Seems unfair at times. macOS Ventura is currently being developer beta tested—it’s not even the public beta yet. The tiny UI inconsistencies are to be expected in developer beta 1. It’s not a finished product—it’s three months from even being out. Why criticise such small things as the button outlines?
No one is complaining A is not B. Everyone is complaining that macOS lacks some fairly basic UX options and is being neglected by Apple which corrects these flaws at a glacial pace.
I'm not sure. Yes, latest macOS versions do have their share of misguided decisions, but at least most of the time it still feels like it's built by people knowing what they're doing and what their users need. It feels like there's some sort of contention going on between those who want shitloads of whitespace and other attributes of "UI like an art piece", and those who want their users to have great, empowering, and easy to use tools.
For something that the selling point is it looks like MacOS, it doesn't actually look anything like MacOS in the ways that someone who cares about that would care about.
People who care about how their OS looks and feels are extremely detail orientated in whats correct and what isn't in their OS. E.g there absolutely should not be in window menus for anything trying to replicate MacOS.
No, MacOS is an opinionated OS, well known for the droves of armchair UI designers smugly criticizing it while they keep buying the hardware. It has been that way since forever.
Based on this one comment, I think you should learn to disambiguate between facts and your subjective opinion.
We all have our preferences, obviously, but to assert that MacOS UI is 'a masterclass in bad design and lackluster features' is a grandiose exaggeration stated as fact.
Apple is seen as a company that cares about simplicity and user experience. If a feature is confusing to many, mostly because the behavior depends on application and window size, we should expect them to refine it. Claiming that such users are "wrong" because it works fine for somebody who has used Mac for the last 20 years completely misses the point.
It would be interesting to have some insight into how much UX / UI goes into macOS and Windows releases, especially if things are tested with representative, non-technical users and then sent back for changes. My cynical take aligns with yours, for every clever small touch there seems to be a half-dozen awkward design choices to work around.
> following the Apple guidance, where all apps should look like they were made by the same company
Mac users don't want all GUI apps to look alike; however, they should follow macOS UI/UX guidelines regarding copy/paste, drag and drop, keyboard conventions, etc. The whole point is to not have users having to relearn these basics for every new application.
Developers generally get these conventions "for free" by using the frameworks built-in to macOS. That doesn't prevent developers from creating custom, stylized interfaces if that's what's needed.
Even Apple's pro apps (Final Cut, Logic, etc.) look quite different from those that are bundled with macOS such as iMovie and Garageband.
I think the point he's making is that a lot of the UI elements don't quite look or feel right, kind of like how a lot of Adobe CS apps have "native" dialogues full of weird mistakes.

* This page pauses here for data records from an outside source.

-- ==== Sys2Proof/Syntax.lean ====
section
/-! DEFINITION. The instructions of the 80287 as data: one constructor per row of spec/opcode_table.json. -/

namespace Sys2Proof

/-- A segment register of the 80286 an override byte can name (spec 30 R143, 20 R113). -/
inductive Seg where
  | es | cs | ss | ds
deriving DecidableEq, Repr

/-- The base and index registers of the eight R/M codes, in the order 000B to 111B (spec 30 R139). -/
inductive Base where
  | bxsi | bxdi | bpsi | bpdi | si | di | bp | bx
deriving DecidableEq, Repr

/-- A memory operand as the ModRM byte and the displacement give it (spec 30 R139): a direct 16-bit address, or
base registers with no displacement, an 8-bit displacement (sign-extended) or a 16-bit one. `base .bp` has no
encoding: its place is the direct form's. -/
inductive MemArg where
  | direct (addr : BitVec 16)
  | base (b : Base)
  | base8 (b : Base) (disp : BitVec 8)
  | base16 (b : Base) (disp : BitVec 16)
deriving DecidableEq, Repr

/-- One constructor per row of spec/opcode_table.json. `p` lists the segment override bytes in front of the
instruction (spec 30 R143), `m` is the memory operand, `i` the number of the stack register ST(i). Each docstring
gives the spec's name and the rule of its meaning. -/
inductive Instr where
  /-- FADD m32r (R198). -/
  | faddM32r (p : List Seg) (m : MemArg)
  /-- FMUL m32r (R214). -/
  | fmulM32r (p : List Seg) (m : MemArg)
  /-- FCOM m32r (R254). -/
  | fcomM32r (p : List Seg) (m : MemArg)
  /-- FCOMP m32r (R256). -/
  | fcompM32r (p : List Seg) (m : MemArg)
  /-- FSUB m32r (R203). -/
  | fsubM32r (p : List Seg) (m : MemArg)
  /-- FSUBR m32r (R208). -/
  | fsubrM32r (p : List Seg) (m : MemArg)
  /-- FDIV m32r (R220). -/
  | fdivM32r (p : List Seg) (m : MemArg)
  /-- FDIVR m32r (R225). -/
  | fdivrM32r (p : List Seg) (m : MemArg)
  /-- FADD ST,ST(i) (R195). -/
  | faddStSti (p : List Seg) (i : RegNum)
  /-- FMUL ST,ST(i) (R211). -/
  | fmulStSti (p : List Seg) (i : RegNum)
  /-- FCOM ST(i) (R253). -/
  | fcomSti (p : List Seg) (i : RegNum)
  /-- FCOMP ST(i) (R255). -/
  | fcompSti (p : List Seg) (i : RegNum)
  /-- FSUB ST,ST(i) (R200). -/
  | fsubStSti (p : List Seg) (i : RegNum)
  /-- FSUBR ST,ST(i) (R205). -/
  | fsubrStSti (p : List Seg) (i : RegNum)
  /-- FDIV ST,ST(i) (R217). -/
  | fdivStSti (p : List Seg) (i : RegNum)
  /-- FDIVR ST,ST(i) (R222). -/
  | fdivrStSti (p : List Seg) (i : RegNum)
  /-- FLD m32r (R164). -/
  | fldM32r (p : List Seg) (m : MemArg)
  /-- FST m32r (R171). -/
  | fstM32r (p : List Seg) (m : MemArg)
  /-- FSTP m32r (R174). -/
  | fstpM32r (p : List Seg) (m : MemArg)
  /-- FLDENV m14 (R329). -/
  | fldenvM14 (p : List Seg) (m : MemArg)
  /-- FLDCW m2 (R322). -/
  | fldcwM2 (p : List Seg) (m : MemArg)
  /-- FNSTENV m14 (R327). -/
  | fnstenvM14 (p : List Seg) (m : MemArg)
  /-- FNSTCW m2 (R323). -/
  | fnstcwM2 (p : List Seg) (m : MemArg)
  /-- FLD ST(i) (R163). -/
  | fldSti (p : List Seg) (i : RegNum)
  /-- FXCH ST(i) (R185). -/
  | fxchSti (p : List Seg) (i : RegNum)
  /-- FNOP (R341). -/
  | fnop (p : List Seg)
  /-- FCHS (R234). -/
  | fchs (p : List Seg)
  /-- FABS (R233). -/
  | fabs (p : List Seg)
  /-- FTST (R260). -/
  | ftst (p : List Seg)
  /-- FXAM (R262). -/
  | fxam (p : List Seg)
  /-- FLD1 (R303). -/
  | fld1 (p : List Seg)
  /-- FLDL2T (R305). -/
  | fldl2t (p : List Seg)
  /-- FLDL2E (R306). -/
  | fldl2e (p : List Seg)
  /-- FLDPI (R304). -/
  | fldpi (p : List Seg)
  /-- FLDLG2 (R307). -/
  | fldlg2 (p : List Seg)
  /-- FLDLN2 (R308). -/
  | fldln2 (p : List Seg)
  /-- FLDZ (R302). -/
  | fldz (p : List Seg)
  /-- F2XM1 (R287). -/
  | f2xm1 (p : List Seg)
  /-- FYL2X (R288). -/
  | fyl2x (p : List Seg)
  /-- FPTAN (R285). -/
  | fptan (p : List Seg)
  /-- FPATAN (R286). -/
  | fpatan (p : List Seg)
  /-- FXTRACT (R230). -/
  | fxtract (p : List Seg)
  /-- FDECSTP (R339). -/
  | fdecstp (p : List Seg)
  /-- FINCSTP (R338). -/
  | fincstp (p : List Seg)
  /-- FPREM (R232). -/
  | fprem (p : List Seg)
  /-- FYL2XP1 (R289). -/
  | fyl2xp1 (p : List Seg)
  /-- FSQRT (R227). -/
  | fsqrt (p : List Seg)
  /-- FRNDINT (R229). -/
  | frndint (p : List Seg)
  /-- FSCALE (R228). -/
  | fscale (p : List Seg)
  /-- FIADD m32i (R199). -/
  | fiaddM32i (p : List Seg) (m : MemArg)
  /-- FIMUL m32i (R215). -/
  | fimulM32i (p : List Seg) (m : MemArg)
  /-- FICOM m32i (R258). -/
  | ficomM32i (p : List Seg) (m : MemArg)
  /-- FICOMP m32i (R259). -/
  | ficompM32i (p : List Seg) (m : MemArg)
  /-- FISUB m32i (R204). -/
  | fisubM32i (p : List Seg) (m : MemArg)
  /-- FISUBR m32i (R209). -/
  | fisubrM32i (p : List Seg) (m : MemArg)
  /-- FIDIV m32i (R221). -/
  | fidivM32i (p : List Seg) (m : MemArg)
  /-- FIDIVR m32i (R226). -/
  | fidivrM32i (p : List Seg) (m : MemArg)
  /-- FILD m32i (R183). -/
  | fildM32i (p : List Seg) (m : MemArg)
  /-- FIST m32i (R177). -/
  | fistM32i (p : List Seg) (m : MemArg)
  /-- FISTP m32i (R179). -/
  | fistpM32i (p : List Seg) (m : MemArg)
  /-- FLD m80r (R181). -/
  | fldM80r (p : List Seg) (m : MemArg)
  /-- FSTP m80r (R175). -/
  | fstpM80r (p : List Seg) (m : MemArg)
  /-- FNENI (R346). -/
  | fneni (p : List Seg)
  /-- FNDISI (R346). -/
  | fndisi (p : List Seg)
  /-- FNCLEX (R325). -/
  | fnclex (p : List Seg)
  /-- FNINIT (R319). -/
  | fninit (p : List Seg)
  /-- FSETPM (R321). -/
  | fsetpm (p : List Seg)
  /-- FADD m64r (R198). -/
  | faddM64r (p : List Seg) (m : MemArg)
  /-- FMUL m64r (R214). -/
  | fmulM64r (p : List Seg) (m : MemArg)
  /-- FCOM m64r (R254). -/
  | fcomM64r (p : List Seg) (m : MemArg)
  /-- FCOMP m64r (R256). -/
  | fcompM64r (p : List Seg) (m : MemArg)
  /-- FSUB m64r (R203). -/
  | fsubM64r (p : List Seg) (m : MemArg)
  /-- FSUBR m64r (R208). -/
  | fsubrM64r (p : List Seg) (m : MemArg)
  /-- FDIV m64r (R220). -/
  | fdivM64r (p : List Seg) (m : MemArg)
  /-- FDIVR m64r (R225). -/
  | fdivrM64r (p : List Seg) (m : MemArg)
  /-- FADD ST(i),ST (R196). -/
  | faddStiSt (p : List Seg) (i : RegNum)
  /-- FMUL ST(i),ST (R212). -/
  | fmulStiSt (p : List Seg) (i : RegNum)
  /-- FSUBR ST(i),ST (R206). -/
  | fsubrStiSt (p : List Seg) (i : RegNum)
  /-- FSUB ST(i),ST (R201). -/
  | fsubStiSt (p : List Seg) (i : RegNum)
  /-- FDIVR ST(i),ST (R223). -/
  | fdivrStiSt (p : List Seg) (i : RegNum)
  /-- FDIV ST(i),ST (R218). -/
  | fdivStiSt (p : List Seg) (i : RegNum)
  /-- FLD m64r (R165). -/
  | fldM64r (p : List Seg) (m : MemArg)
  /-- FST m64r (R172). -/
  | fstM64r (p : List Seg) (m : MemArg)
  /-- FSTP m64r (R174). -/
  | fstpM64r (p : List Seg) (m : MemArg)
  /-- FRSTOR m94 (R337). -/
  | frstorM94 (p : List Seg) (m : MemArg)
  /-- FNSAVE m94 (R335). -/
  | fnsaveM94 (p : List Seg) (m : MemArg)
  /-- FNSTSW m2 (R324). -/
  | fnstswM2 (p : List Seg) (m : MemArg)
  /-- FFREE ST(i) (R340). -/
  | ffreeSti (p : List Seg) (i : RegNum)
  /-- FST ST(i) (R170). -/
  | fstSti (p : List Seg) (i : RegNum)
  /-- FSTP ST(i) (R173). -/
  | fstpSti (p : List Seg) (i : RegNum)
  /-- FIADD m16i (R199). -/
  | fiaddM16i (p : List Seg) (m : MemArg)
  /-- FIMUL m16i (R215). -/
  | fimulM16i (p : List Seg) (m : MemArg)
  /-- FICOM m16i (R258). -/
  | ficomM16i (p : List Seg) (m : MemArg)
  /-- FICOMP m16i (R259). -/
  | ficompM16i (p : List Seg) (m : MemArg)
  /-- FISUB m16i (R204). -/
  | fisubM16i (p : List Seg) (m : MemArg)
  /-- FISUBR m16i (R209). -/
  | fisubrM16i (p : List Seg) (m : MemArg)
  /-- FIDIV m16i (R221). -/
  | fidivM16i (p : List Seg) (m : MemArg)
  /-- FIDIVR m16i (R226). -/
  | fidivrM16i (p : List Seg) (m : MemArg)
  /-- FADDP ST(i),ST (R197). -/
  | faddpStiSt (p : List Seg) (i : RegNum)
  /-- FMULP ST(i),ST (R213). -/
  | fmulpStiSt (p : List Seg) (i : RegNum)
  /-- FSUBRP ST(i),ST (R207). -/
  | fsubrpStiSt (p : List Seg) (i : RegNum)
  /-- FSUBP ST(i),ST (R202). -/
  | fsubpStiSt (p : List Seg) (i : RegNum)
  /-- FDIVRP ST(i),ST (R224). -/
  | fdivrpStiSt (p : List Seg) (i : RegNum)
  /-- FDIVP ST(i),ST (R219). -/
  | fdivpStiSt (p : List Seg) (i : RegNum)
  /-- FCOMPP (R257). -/
  | fcompp (p : List Seg)
  /-- FILD m16i (R182). -/
  | fildM16i (p : List Seg) (m : MemArg)
  /-- FIST m16i (R177). -/
  | fistM16i (p : List Seg) (m : MemArg)
  /-- FISTP m16i (R179). -/
  | fistpM16i (p : List Seg) (m : MemArg)
  /-- FBLD m80d (R178). -/
  | fbldM80d (p : List Seg) (m : MemArg)
  /-- FILD m64i (R184). -/
  | fildM64i (p : List Seg) (m : MemArg)
  /-- FBSTP m80d (R180). -/
  | fbstpM80d (p : List Seg) (m : MemArg)
  /-- FISTP m64i (R179). -/
  | fistpM64i (p : List Seg) (m : MemArg)
  /-- FNSTSW AX (R328). -/
  | fnstswAx (p : List Seg)
  /-- FWAIT (R345). -/
  | fwait (p : List Seg)
deriving DecidableEq, Repr

/-- The segment override bytes in front of an instruction. -/
def Instr.overrides : Instr → List Seg
  | .faddM32r p _ => p
  | .fmulM32r p _ => p
  | .fcomM32r p _ => p
  | .fcompM32r p _ => p
  | .fsubM32r p _ => p
  | .fsubrM32r p _ => p
  | .fdivM32r p _ => p
  | .fdivrM32r p _ => p
  | .faddStSti p _ => p
  | .fmulStSti p _ => p
  | .fcomSti p _ => p
  | .fcompSti p _ => p
  | .fsubStSti p _ => p
  | .fsubrStSti p _ => p
  | .fdivStSti p _ => p
  | .fdivrStSti p _ => p
  | .fldM32r p _ => p
  | .fstM32r p _ => p
  | .fstpM32r p _ => p
  | .fldenvM14 p _ => p
  | .fldcwM2 p _ => p
  | .fnstenvM14 p _ => p
  | .fnstcwM2 p _ => p
  | .fldSti p _ => p
  | .fxchSti p _ => p
  | .fnop p => p
  | .fchs p => p
  | .fabs p => p
  | .ftst p => p
  | .fxam p => p
  | .fld1 p => p
  | .fldl2t p => p
  | .fldl2e p => p
  | .fldpi p => p
  | .fldlg2 p => p
  | .fldln2 p => p
  | .fldz p => p
  | .f2xm1 p => p
  | .fyl2x p => p
  | .fptan p => p
  | .fpatan p => p
  | .fxtract p => p
  | .fdecstp p => p
  | .fincstp p => p
  | .fprem p => p
  | .fyl2xp1 p => p
  | .fsqrt p => p
  | .frndint p => p
  | .fscale p => p
  | .fiaddM32i p _ => p
  | .fimulM32i p _ => p
  | .ficomM32i p _ => p
  | .ficompM32i p _ => p
  | .fisubM32i p _ => p
  | .fisubrM32i p _ => p
  | .fidivM32i p _ => p
  | .fidivrM32i p _ => p
  | .fildM32i p _ => p
  | .fistM32i p _ => p
  | .fistpM32i p _ => p
  | .fldM80r p _ => p
  | .fstpM80r p _ => p
  | .fneni p => p
  | .fndisi p => p
  | .fnclex p => p
  | .fninit p => p
  | .fsetpm p => p
  | .faddM64r p _ => p
  | .fmulM64r p _ => p
  | .fcomM64r p _ => p
  | .fcompM64r p _ => p
  | .fsubM64r p _ => p
  | .fsubrM64r p _ => p
  | .fdivM64r p _ => p
  | .fdivrM64r p _ => p
  | .faddStiSt p _ => p
  | .fmulStiSt p _ => p
  | .fsubrStiSt p _ => p
  | .fsubStiSt p _ => p
  | .fdivrStiSt p _ => p
  | .fdivStiSt p _ => p
  | .fldM64r p _ => p
  | .fstM64r p _ => p
  | .fstpM64r p _ => p
  | .frstorM94 p _ => p
  | .fnsaveM94 p _ => p
  | .fnstswM2 p _ => p
  | .ffreeSti p _ => p
  | .fstSti p _ => p
  | .fstpSti p _ => p
  | .fiaddM16i p _ => p
  | .fimulM16i p _ => p
  | .ficomM16i p _ => p
  | .ficompM16i p _ => p
  | .fisubM16i p _ => p
  | .fisubrM16i p _ => p
  | .fidivM16i p _ => p
  | .fidivrM16i p _ => p
  | .faddpStiSt p _ => p
  | .fmulpStiSt p _ => p
  | .fsubrpStiSt p _ => p
  | .fsubpStiSt p _ => p
  | .fdivrpStiSt p _ => p
  | .fdivpStiSt p _ => p
  | .fcompp p => p
  | .fildM16i p _ => p
  | .fistM16i p _ => p
  | .fistpM16i p _ => p
  | .fbldM80d p _ => p
  | .fildM64i p _ => p
  | .fbstpM80d p _ => p
  | .fistpM64i p _ => p
  | .fnstswAx p => p
  | .fwait p => p

/-- The memory operand of an instruction, where its row has one. -/
def Instr.operand : Instr → Option MemArg
  | .faddM32r _ m => some m
  | .fmulM32r _ m => some m
  | .fcomM32r _ m => some m
  | .fcompM32r _ m => some m
  | .fsubM32r _ m => some m
  | .fsubrM32r _ m => some m
  | .fdivM32r _ m => some m
  | .fdivrM32r _ m => some m
  | .faddStSti _ _ => none
  | .fmulStSti _ _ => none
  | .fcomSti _ _ => none
  | .fcompSti _ _ => none
  | .fsubStSti _ _ => none
  | .fsubrStSti _ _ => none
  | .fdivStSti _ _ => none
  | .fdivrStSti _ _ => none
  | .fldM32r _ m => some m
  | .fstM32r _ m => some m
  | .fstpM32r _ m => some m
  | .fldenvM14 _ m => some m
  | .fldcwM2 _ m => some m
  | .fnstenvM14 _ m => some m
  | .fnstcwM2 _ m => some m
  | .fldSti _ _ => none
  | .fxchSti _ _ => none
  | .fnop _ => none
  | .fchs _ => none
  | .fabs _ => none
  | .ftst _ => none
  | .fxam _ => none
  | .fld1 _ => none
  | .fldl2t _ => none
  | .fldl2e _ => none
  | .fldpi _ => none
  | .fldlg2 _ => none
  | .fldln2 _ => none
  | .fldz _ => none
  | .f2xm1 _ => none
  | .fyl2x _ => none
  | .fptan _ => none
  | .fpatan _ => none
  | .fxtract _ => none
  | .fdecstp _ => none
  | .fincstp _ => none
  | .fprem _ => none
  | .fyl2xp1 _ => none
  | .fsqrt _ => none
  | .frndint _ => none
  | .fscale _ => none
  | .fiaddM32i _ m => some m
  | .fimulM32i _ m => some m
  | .ficomM32i _ m => some m
  | .ficompM32i _ m => some m
  | .fisubM32i _ m => some m
  | .fisubrM32i _ m => some m
  | .fidivM32i _ m => some m
  | .fidivrM32i _ m => some m
  | .fildM32i _ m => some m
  | .fistM32i _ m => some m
  | .fistpM32i _ m => some m
  | .fldM80r _ m => some m
  | .fstpM80r _ m => some m
  | .fneni _ => none
  | .fndisi _ => none
  | .fnclex _ => none
  | .fninit _ => none
  | .fsetpm _ => none
  | .faddM64r _ m => some m
  | .fmulM64r _ m => some m
  | .fcomM64r _ m => some m
  | .fcompM64r _ m => some m
  | .fsubM64r _ m => some m
  | .fsubrM64r _ m => some m
  | .fdivM64r _ m => some m
  | .fdivrM64r _ m => some m
  | .faddStiSt _ _ => none
  | .fmulStiSt _ _ => none
  | .fsubrStiSt _ _ => none
  | .fsubStiSt _ _ => none
  | .fdivrStiSt _ _ => none
  | .fdivStiSt _ _ => none
  | .fldM64r _ m => some m
  | .fstM64r _ m => some m
  | .fstpM64r _ m => some m
  | .frstorM94 _ m => some m
  | .fnsaveM94 _ m => some m
  | .fnstswM2 _ m => some m
  | .ffreeSti _ _ => none
  | .fstSti _ _ => none
  | .fstpSti _ _ => none
  | .fiaddM16i _ m => some m
  | .fimulM16i _ m => some m
  | .ficomM16i _ m => some m
  | .ficompM16i _ m => some m
  | .fisubM16i _ m => some m
  | .fisubrM16i _ m => some m
  | .fidivM16i _ m => some m
  | .fidivrM16i _ m => some m
  | .faddpStiSt _ _ => none
  | .fmulpStiSt _ _ => none
  | .fsubrpStiSt _ _ => none
  | .fsubpStiSt _ _ => none
  | .fdivrpStiSt _ _ => none
  | .fdivpStiSt _ _ => none
  | .fcompp _ => none
  | .fildM16i _ m => some m
  | .fistM16i _ m => some m
  | .fistpM16i _ m => some m
  | .fbldM80d _ m => some m
  | .fildM64i _ m => some m
  | .fbstpM80d _ m => some m
  | .fistpM64i _ m => some m
  | .fnstswAx _ => none
  | .fwait _ => none

end Sys2Proof
end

Sometimes little look and feel things have a huge impact on how people react to apps: I remember (and I could be wrong, it's been a while) pretty much instantly not liking Opera on OS X when I first tried it since it had smooth scrolling turned on by default, something almost no Cocoa apps do.
That doesn't even bother me as long as things work properly.
You can accept my unqualified opinion or not as is your wont. The failings of recent releases of MacOS are well documented online if you do a search for them.
with every release macos introduces design elements that are inconsistent with apples own design language, and/or simply horrible (like the notifications icon in preferences _with_ a dot).
esp big sur moved in a big way to a more fisher price look.
that it all seems more consistent than all the rest is just a sad statement more about them than apple...
I gotta say, most of these things complaining about macOS UI read like people expecting it to behave exactly like Windows, rather than any objective flaws in how it works.
The design choices to be different really grind my gears. For example the window close buttons. There's no reason for a western user group to put action buttons on the top left of the window, but Mac did it, to be different.
Comparing to the level of inconsistencies that you see in Windows (terrific), that slight UI bugs are almost unnoticeable. Imagine that you will see “aqua” buttons and striped background when you open some built-in app or UI in Mac OS? It absolutely impossible.
The thing is, I just don’t see the problem. I upgraded from Mojave last week, noted that the UI is slightly different, and… that’s it. Everything still works fine, the UI looks a little more similar to the iPad, and I figured that was probably the main reason - since people will be running iOS apps on Macs going forward, there’s been an effort to introduce some more consistency. I find it incredibly hard to get worked up about it.